*** Opening of Data extracts ***

-- ==== Sys2Proof/Machine/Identity.lean ====
section
/-! DEFINITION. Identity, certificate, transcript and session keys, formed from the free functions of Sys2Proof/Config.lean (R545, R549). -/
namespace Sys2Proof.Config

/-- The bytes of an ASCII string. -/
def ascii (t : String) : List Byte := t.toList.map (fun ch => BitVec.ofNat 8 ch.toNat)

/-- The identity seed, KMAC256(R, "GLX48-ID", 256 bits), and the identity key pair formed from it (R545). The string is taken as the data,
with no customization. -/
def idSeed : List Byte := kmac256 root (ascii "GLX48-ID") 256 []
def idPair : List Byte × List Byte := mldsaKeys idSeed
/-- The identity public key, 2,592 B, and a signature by the identity key. -/
def idKey : List Byte := idPair.1
def idSign (m : List Byte) : List Byte := mldsaSign idPair.2 m

/-- What a certificate signs: the digest of identity public key, part code and stepping (Table 20-4's bytes 12 and 13). -/
def certBody (key : List Byte) (part : Part) : List Byte :=
  sha3 (key ++ ([match part with | .glx384 => 0 | .glx288 => 1, 0xB0] : List Byte))
/-- The manufacturer certificate of this device, 4,627 B. -/
def idCert (part : Part) : List Byte := mldsaSign mfgPair.2 (certBody idKey part)
/-- Does a certificate verify for a presented key? KEYING does not send the part, so that of either part is taken. -/
def certOk (key cert : List Byte) : Bool :=
  mldsaVerify mfgPair.1 (certBody key .glx384) cert || mldsaVerify mfgPair.1 (certBody key .glx288) cert

/-- The transcript digest T of a KEYING or rekey between two ends (R549). -/
def transcript (ends : List Byte) (draw : Nat) : List Byte := sha3 (ends ++ encap draw)

/-- Key and salt of direction "UP" or "DN" from secret and transcript digest (R549). -/
def sessionKey (draw : Nat) (t : List Byte) (up : Bool) : List Byte :=
  let d := ascii (if up then "UP" else "DN")
  kmac256 (secret draw) t 256 (ascii "GLX48-K-" ++ d) ++ kmac256 (secret draw) t 32 (ascii "GLX48-S-" ++ d)

end Sys2Proof.Config
end

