/-! ### Windows (R500, R502) -/

def State.winBase (s : State) (n : Nat) : Nat := s.rf (rNzWinA n) 0 36 * 4096
def State.winSize (s : State) (n : Nat) : Nat := (s.rf (rNzWinB n) 0 28 + 1) * 4096
def State.winBit (s : State) (n i : Nat) : Bool := bitOf (s.reg (rNzWinB n)) i
/-- Does valid window n, of CMEM as given, cover n bytes from a? -/
def State.winCovers (s : State) (cmem : Bool) (w a n : Nat) : Bool :=
  s.winBit w 34 && s.winBit w 31 == cmem && decide (s.winBase w ≤ a) && decide (a + n ≤ s.winBase w + s.winSize w)
/-- The window that admits a companion request. -/
def State.winFor (s : State) (h : Half) (a n : Nat) (write : Bool) : Option Nat :=
  (List.range 16).find? (fun w => s.winCovers false w a n && s.winBit w (32 + h.val) && s.winBit w (if write then 29 else 28))
/-- The window of companion memory that covers an address. -/
def State.cmemWin (s : State) (a n : Nat) : Option Nat := (List.range 16).find? (fun w => s.winCovers true w a n)

/-! ### The directory (R506 to R509) -/

def State.dirGet (s : State) (line : Nat) : Nat := s.nz.dir.get (fun _ => 0) line
def State.dirSet (s : State) (line v : Nat) : State := { s with nz := { s.nz with dir := s.nz.dir.put (fun _ => 0) line v } }
/-- Does half h hold a line in this state? -/
def dirHolds (v : Nat) (h : Nat) : Bool := if v < 4 then v.testBit h else v == 4 + h
/-- The state with h removed. -/
def dirDrop (v h : Nat) : Nat := if v < 4 then (if v.testBit h then v - 2 ^ h else v) else if v = 4 + h then 0 else v
/-- Entries of a half that are not I. -/
def State.dirUsed (s : State) (h : Nat) : Nat := (s.nz.dir.filter (fun e => dirHolds e.2 h)).length

/-- Is a snoop of the line outstanding? -/
def State.snooping (s : State) (line : Nat) : Bool := s.nz.snoops.any (fun p => p.line == line)

/-- Is a number taken by a request of the device at a half that is outstanding (R495)? -/
def State.txidBusy (s : State) (h : Half) (t : Nat) : Bool :=
  (s.half h).reqs.any (fun r => r.txid == t) || (s.half h).msgs.any (fun m => m.txid == t)
    || s.nz.snoops.any (fun p => p.half == h.val && p.txid == some t)
/-- Requests of the device that are outstanding at a half: at most 1,024 (R495). -/
def State.nzFull (s : State) (h : Half) : Bool :=
  decide (1024 ≤ (s.half h).reqs.length + (s.half h).msgs.length + (s.nz.snoops.filter (fun p => p.half == h.val && p.txid.isSome)).length)
/-- The number of a half's next request: the lowest free one, for which no answer of an earlier snoop may still come where there is
such a one. -/
def State.nzTxid (s : State) (h : Half) : Nat :=
  let free := (List.range 1024).filter (fun t => !(s.txidBusy h t))
  ((free.find? (fun t => !(s.nz.stale.contains (h.val, t)))).or free.head?).getD 0
/-- A number is used for a new request. -/
def State.useTxid (s : State) (h : Half) (t : Nat) : State := { s with nz := { s.nz with stale := s.nz.stale.filter (fun p => p != (h.val, t)) } }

*** Close of Data extracts ***

-- Brief --
Starting at the line with "let free := (List.range", copy each line through the end of the data, both ends included, and give nothing else.

-- Task response --
  let free := (List.range 1024).filter (fun t => !(s.txidBusy h t))
  ((free.find? (fun t => !(s.nz.stale.contains (h.val, t)))).or free.head?).getD 0
/-- A number is used for a new request. -/
def State.useTxid (s : State) (h : Half) (t : Nat) : State := { s with nz := { s.nz with stale := s.nz.stale.filter (fun p => p != (h.val, t)) } }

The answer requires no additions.